Men who have sex with men (MSM) who report receptive anal intercourse (RAI) are currently recommended to undergo at least annual screening for rectal Chlamydia trachomatis (CT) and Neisseria gonorrhoeae (GC) infection.
Using standard culture methods, we assessed the prevalence of rectal GC/CT among MSM who reported RAI in the last year (n = 326) at an urban sexually transmitted disease (STD) clinic in a midwestern US city. A subset (n = 125) also underwent rectal GC/CT screening via nucleic acid amplification testing. We examined the associations between HIV status and prevalence of rectal GC and rectal CT using unadjusted and adjusted logistic regression models.
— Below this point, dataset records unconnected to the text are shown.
-- ==== Sys2Proof/Certificates/Slice0/Obligations.lean ====
section
/-! DEFINITION. The statements for the provers, from the numbered rules of spec/. Statements about commands speak of
every state, `F` being any well-formed descriptor; an equation `exec i s = .next { s with … }` gives the new value of
every field it names and says that no other field changes. -/

open Sys2Proof Sys2Proof.Machine

/-! ### Encoding (30_encoding.md) -/

/-- R71 to R73, R76: decoding the encoding of any command the port can present gives the command back, with every
byte of its block. -/
def Obligations.DecodeOfEncode : Prop :=
  ∀ (bs : Nat) (i : Instr), i.wellFormed bs = true → decode bs (encode bs i) = i

/-- R71 to R74, R76: encoding what a command word decodes to gives the word back for format `B`, and for the other
codes the word with its ignored block field at zero. -/
def Obligations.EncodeOfDecode : Prop :=
  ∀ (bs : Nat) (cmd : BitVec (cmdWidth bs)),
    encode bs (decode bs cmd) =
      if cmdOp cmd = 0b010#3 ∨ cmdOp cmd = 0b110#3 then cmd else cmdWord (cmdOp cmd) 0

/-- R54, R70: every command word decodes to a command the port can present. -/
def Obligations.DecodedCommandsAreWellFormed : Prop :=
  ∀ (bs : Nat) (cmd : BitVec (cmdWidth bs)), (decode bs cmd).wellFormed bs = true

/-- R73, R74: the complete opcode map; the three bits of `cmd_op` select the command, whatever the block field. -/
def Obligations.OpcodeMap : Prop :=
  ∀ (bs : Nat) (block : BitVec (8 * bs)),
    decode bs (cmdWord 0b000#3 block) = .nop ∧
    decode bs (cmdWord 0b001#3 block) = .init ∧
    decode bs (cmdWord 0b010#3 block) = .next (blockBytes block) ∧
    decode bs (cmdWord 0b110#3 block) = .nextl (blockBytes block) ∧
    decode bs (cmdWord 0b011#3 block) = .reserved011 ∧
    decode bs (cmdWord 0b100#3 block) = .reserved100 ∧
    decode bs (cmdWord 0b101#3 block) = .reserved101 ∧
    decode bs (cmdWord 0b111#3 block) = .reserved111

/-- R72 (derived there from R51 and R52): word `k` of the block, as the scheduler decodes it, is
`cmd_block[w*(cc-k)-1 : w*(cc-k-1)]`. -/
def Obligations.BlockWordIsFieldSlice : Prop :=
  ∀ (F : Descriptor) (block : BitVec (8 * F.bs)) (k : Nat), k < F.cc →
    blockWord F (blockBytes block) k = block.extractLsb' (F.w * (F.cc - k - 1)) F.w

/-- R76: reading the text of a line gives the line back, for `RESET` and for every command the port can present that
has a mnemonic. -/
def Obligations.AssemblerRoundTrip : Prop :=
  ∀ (bs : Nat) (line : Line) (text : List Char), 0 < bs →
    (∀ i, line = .command i → i.wellFormed bs = true) → line.text = some text →
    parseLine bs text = .ok (some line)

/-! ### The block operand (20_memory.md) -/

/-- R52: `MemRead(addr, n)` is the sum of `BLK[addr+k] * 256^(n-1-k)`. R52 gives it for `n >= 1`; the case `n = 0` is
the model's choice (log 17). -/
def Obligations.MemReadIsBigEndianSum : Prop :=
  ∀ (block : List Byte) (addr n : Nat), addr + n ≤ block.length →
    memRead block addr n = ∑ k ∈ Finset.range n, (block.getD (addr + k) 0).toNat * 256 ^ (n - 1 - k)

/-- 00_scope.md R14: `MemWrite` is the inverse of `MemRead`: it keeps the length and every byte outside
`addr … addr+n-1`, and reading back gives the value. The case `n = 0` is the model's choice (log 17). -/
def Obligations.MemReadOfMemWrite : Prop :=
  ∀ (block : List Byte) (addr n v : Nat), addr + n ≤ block.length → v < 256 ^ n →
    memRead (memWrite block addr n v) addr n = v ∧
    (memWrite block addr n v).length = block.length ∧
    ∀ a, a < addr ∨ addr + n ≤ a → (memWrite block addr n v).getD a 0 = block.getD a 0

/-! ### Word arithmetic (40_word_arithmetic.md) -/

/-- R91: `x +_w y = (x + y) mod 2^w`, with neutral element 0, commutative and associative (that sentence is derived
there from the ring laws). -/
def Obligations.AddWrapsModuloWidth : Prop :=
  ∀ (w : Nat) (x y z : BitVec w),
    (addW x y).toNat = (x.toNat + y.toNat) % 2 ^ w ∧
    addW x y = addW y x ∧ addW (addW x y) z = addW x (addW y z) ∧ addW x 0 = x

/-- R92, R93: the rotations as integers and bit by bit, for every amount the rules allow, and their relation
`ROTL_w(x, n) = ROTR_w(x, w - n)` (derived there from the two rules). -/
def Obligations.RotationsMoveEveryBit : Prop :=
  ∀ (w : Nat) (x : BitVec w) (n : Nat), 0 < n → n < w →
    (rotlW x n).toNat = x.toNat * 2 ^ n % 2 ^ w + x.toNat / 2 ^ (w - n) ∧
    (rotrW x n).toNat = x.toNat / 2 ^ n + x.toNat % 2 ^ n * 2 ^ (w - n) ∧
    (∀ j, j < w → (rotlW x n).getLsbD j = x.getLsbD ((j + w - n) % w)) ∧
    (∀ j, j < w → (rotrW x n).getLsbD j = x.getLsbD ((j + n) % w)) ∧
    rotlW x n = rotrW x (w - n)

/-- R94, R98: `SHR` is `floor(x / 2^n)` and `NOT` is `(2^w - 1) - x`. R94 gives `SHR` for `0 < n < w`; that the formula
holds for `n = 0` and `n >= w` too is the model's choice (log 17). -/
def Obligations.ShiftAndComplementAsIntegers : Prop :=
  ∀ (w : Nat) (x : BitVec w) (n : Nat),
    (shrW x n).toNat = x.toNat / 2 ^ n ∧ (notW x).toNat = 2 ^ w - 1 - x.toNat

/-- R95 to R97: bit `j` of `AND`, `OR` and `XOR`, for `0 <= j < w`. -/
def Obligations.LogicBitByBit : Prop :=
  ∀ (w : Nat) (x y : BitVec w) (j : Nat), j < w →
    ((andW x y).getLsbD j = true ↔ x.getLsbD j = true ∧ y.getLsbD j = true) ∧
    ((orW x y).getLsbD j = true ↔ x.getLsbD j = true ∨ y.getLsbD j = true) ∧
    ((xorW x y).getLsbD j = true ↔ x.getLsbD j ≠ y.getLsbD j)

/-! ### The schedule (42_schedule.md) -/

/-- R124, R125 and 43_compression.md R144, R145, bit by bit: bit `j` of each sigma is the parity of the three bits the
rotations and the shift bring there; a shift brings 0 from above bit 63. -/
def Obligations.SigmaFunctionsBitByBit : Prop :=
  ∀ (x : BitVec 64) (j : Nat), j < 64 →
    (smallSigma0 x).getLsbD j =
      ((x.getLsbD ((j + 1) % 64) ^^ x.getLsbD ((j + 8) % 64)) ^^ (decide (j + 7 < 64) && x.getLsbD (j + 7))) ∧
    (smallSigma1 x).getLsbD j =
      ((x.getLsbD ((j + 19) % 64) ^^ x.getLsbD ((j + 61) % 64)) ^^ (decide (j + 6 < 64) && x.getLsbD (j + 6))) ∧
    (bigSigma0 x).getLsbD j =
      ((x.getLsbD ((j + 28) % 64) ^^ x.getLsbD ((j + 34) % 64)) ^^ x.getLsbD ((j + 39) % 64)) ∧
    (bigSigma1 x).getLsbD j =
      ((x.getLsbD ((j + 14) % 64) ^^ x.getLsbD ((j + 18) % 64)) ^^ x.getLsbD ((j + 41) % 64))

/-- R121, R122, R123, R126, R127: the first `cc` words of the schedule are the block's own, and every later word
satisfies the family's recurrence over the finished schedule. -/
def Obligations.ScheduleSatisfiesRecurrence : Prop :=
  ∀ (F : Descriptor) (block : List Byte),
    (∀ k, k < F.cc → RegFile.get (sched F block) k = blockWord F block k) ∧
    ∀ i, F.cc ≤ i → i < F.nr →
      (F.fam = .sha1 → RegFile.get (sched F block) i =
        rotlW (xorW (xorW (xorW (RegFile.get (sched F block) (i - 3)) (RegFile.get (sched F block) (i - 8)))
          (RegFile.get (sched F block) (i - 14))) (RegFile.get (sched F block) (i - 16))) 1) ∧
      (F.fam = .sha2_64 → RegFile.get (sched F block) i =
        addW (addW (addW (smallSigma1 (RegFile.get (sched F block) (i - 2))) (RegFile.get (sched F block) (i - 7)))
          (smallSigma0 (RegFile.get (sched F block) (i - 15)))) (RegFile.get (sched F block) (i - 16)))

/-- R127, R128: the former content of `W` has no influence on the schedule. -/
def Obligations.ScheduleForgetsFormerContent : Prop :=
  ∀ (F : Descriptor) (block : List Byte) (W : RegFile F.w F.nr), schedOver F block W = sched F block

/-- R129: an implementation that keeps only the last 16 schedule entries and computes `W[t]` in round `t` gives the
same running digest. -/
def Obligations.SlidingWindowGivesSameDigest : Prop :=
  ∀ (F : Descriptor) (h : RegFile F.w F.nh) (block : List Byte), compressWindow F h block = compress F h block

/-! ### The round operator and the register-file micro-operations (43_compression.md) -/

/-- R138, R142, R143, bit by bit: select, parity and majority, and that the two families' forms of select and of
majority agree. -/
def Obligations.SelectParityMajorityBitByBit : Prop :=
  ∀ (w : Nat) (x y z : BitVec w) (j : Nat), j < w →
    (fCh x y z).getLsbD j = (if x.getLsbD j then y.getLsbD j else z.getLsbD j) ∧
    (fPar x y z).getLsbD j = ((x.getLsbD j ^^ y.getLsbD j) ^^ z.getLsbD j) ∧
    (fMaj x y z).getLsbD j = decide (2 ≤ (x.getLsbD j).toNat + (y.getLsbD j).toNat + (z.getLsbD j).toNat) ∧
    ch x y z = fCh x y z ∧ maj x y z = fMaj x y z

/-- R137, R139, R140, R141: one round of SHA-1 on the letters `a … e`, with 32-bit words: each band of 20 rounds has its
function and its one constant. -/
def Obligations.Sha1RoundShiftsLetters : Prop :=
  ∀ (F : Descriptor) (t : Nat) (Wt : BitVec F.w) (V : RegFile F.w F.nh), F.fam = .sha1 → t < F.nr →
    F.w = 32 ∧ F.nh = 5 ∧
    RegFile.get (roundOp F t Wt V) 0 =
      addW (addW (addW (addW (rotlW (RegFile.get V 0) 5)
        (if t < 20 then fCh (RegFile.get V 1) (RegFile.get V 2) (RegFile.get V 3)
          else if t < 40 then fPar (RegFile.get V 1) (RegFile.get V 2) (RegFile.get V 3)
          else if t < 60 then fMaj (RegFile.get V 1) (RegFile.get V 2) (RegFile.get V 3)
          else fPar (RegFile.get V 1) (RegFile.get V 2) (RegFile.get V 3))) (RegFile.get V 4))
        (BitVec.ofNat F.w (F.K.getD (t / 20) 0))) Wt ∧
    RegFile.get (roundOp F t Wt V) 1 = RegFile.get V 0 ∧
    RegFile.get (roundOp F t Wt V) 2 = rotlW (RegFile.get V 1) 30 ∧
    RegFile.get (roundOp F t Wt V) 3 = RegFile.get V 2 ∧
    RegFile.get (roundOp F t Wt V) 4 = RegFile.get V 3

/-- R146, R147, R148: one round of the 64-bit variant on the letters `a … h`, with 64-bit words. -/
def Obligations.Sha2RoundShiftsLetters : Prop :=
  ∀ (F : Descriptor) (t : Nat) (Wt : BitVec F.w) (V : RegFile F.w F.nh), F.fam = .sha2_64 → t < F.nr →
    F.w = 64 ∧ F.nh = 8 ∧
    let T1 := addW (addW (addW (addW (RegFile.get V 7) (bigSigma1 (RegFile.get V 4)))
      (ch (RegFile.get V 4) (RegFile.get V 5) (RegFile.get V 6)))
      (BitVec.ofNat F.w (F.K.getD t 0))) Wt
    let T2 := addW (bigSigma0 (RegFile.get V 0)) (maj (RegFile.get V 0) (RegFile.get V 1) (RegFile.get V 2))
    RegFile.get (roundOp F t Wt V) 0 = addW T1 T2 ∧
    RegFile.get (roundOp F t Wt V) 1 = RegFile.get V 0 ∧
    RegFile.get (roundOp F t Wt V) 2 = RegFile.get V 1 ∧
    RegFile.get (roundOp F t Wt V) 3 = RegFile.get V 2 ∧
    RegFile.get (roundOp F t Wt V) 4 = addW (RegFile.get V 3) T1 ∧
    RegFile.get (roundOp F t Wt V) 5 = RegFile.get V 4 ∧
    RegFile.get (roundOp F t Wt V) 6 = RegFile.get V 5 ∧
    RegFile.get (roundOp F t Wt V) 7 = RegFile.get V 6

/-- R136: `SEED` copies every word of `H` to `V` and changes nothing else. -/
def Obligations.SeedCopiesRunningDigest : Prop :=
  ∀ (F : Descriptor) (block : List Byte) (c : CoreState F),
    (∀ i, i < F.nh → RegFile.get (MicroOp.run block c .seed).V i = RegFile.get c.H i) ∧
    MicroOp.run block c .seed = { c with V := (MicroOp.run block c .seed).V }

/-- R149: `FOLD` adds each word of `V` to the word of `H` of the same index, modulo `2^w`, and changes nothing else. -/
def Obligations.FoldAddsWordByWord : Prop :=
  ∀ (F : Descriptor) (block : List Byte) (c : CoreState F),
    (∀ i, i < F.nh → (RegFile.get (MicroOp.run block c .fold).H i).toNat =
      ((RegFile.get c.H i).toNat + (RegFile.get c.V i).toNat) % 2 ^ F.w) ∧
    MicroOp.run block c .fold = { c with H := (MicroOp.run block c .fold).H }

/-- 45_commands.md R173: `LOADIV` loads every word of `H` from the table and changes nothing else. -/
def Obligations.LoadivLoadsTable : Prop :=
  ∀ (F : Descriptor) (block : List Byte) (c : CoreState F),
    (∀ i, i < F.nh → (RegFile.get (MicroOp.run block c .loadiv).H i).toNat = F.IV.getD i 0) ∧
    MicroOp.run block c .loadiv = { c with H := (MicroOp.run block c .loadiv).H }

/-- 45_commands.md R176, 43_compression.md R150 and R152: the micro-operations of one block, run in their order, are
the single assignment `H <- compress(F, H, B)` with the left-over working variables and schedule. -/
def Obligations.BlockSequenceIsCompress : Prop :=
  ∀ (F : Descriptor) (block : List Byte) (c : CoreState F),
    blockSeq block c = { c with
      PH := .pending
      H := compress F c.H block
      V := rounds F (sched F block) c.H
      W := sched F block }

/-! ### The commands (45_commands.md) -/

/-- R171: `NOP` completes in every state and changes nothing. -/
def Obligations.NopChangesNothing : Prop := ∀ s : State, exec .nop s = .next s

/-- R172, R173, R180: `INIT` completes in every state, in every phase and with `ERR` either way: `H` is loaded from the
table `IV`, `ERR` and `CAUSE` are cleared, the phase becomes `PENDING`, and nothing else changes. -/
def Obligations.InitStartsInvocation : Prop :=
  ∀ s : State, exec .init s = .next { s with core := { s.core with
    PH := .pending
    ERR := false
    CAUSE := .none
    H := RegFile.ofFn s.F.iv } }

/-- R174: with `ERR = 0`, in phase `PENDING` or `COMPRESSED`, `NEXT` with a block of `bs` bytes completes: `H` becomes
`compress(F, H, B)`, the phase `COMPRESSED`; `V` and `W` hold what 43_compression.md R152 says; nothing else changes. -/
def Obligations.NextCompressesBlock : Prop :=
  ∀ (s : State) (block : List Byte), s.core.ERR = false → (s.core.PH = .pending ∨ s.core.PH = .compressed) →
    block.length = s.F.bs →
    exec (.next block) s = .next { s with core := { s.core with
      PH := .compressed
      H := compress s.F s.core.H block
      V := rounds s.F (sched s.F block) s.core.H
      W := sched s.F block } }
The prevalence of rectal GC, rectal CT, and either rectal infection was 9%, 9%, and 15% by culture and 24%, 23%, and 38% by nucleic acid amplification testing, respectively. HIV was not associated with rectal GC prevalence in unadjusted or adjusted analyses. HIV-positive status was significantly associated with increased rectal CT prevalence in unadjusted models (odds ratio, 2.18; 95% confidence interval, 1.04–4.60); this association increased after multivariable adjustment (odds ratio, 3.14; 95% confidence interval, 1.37–7.19).
Men who have sex with men reporting RAI had a high prevalence of rectal GC and rectal CT. HIV-positive status was significantly associated with prevalent rectal CT but not with prevalent rectal GC.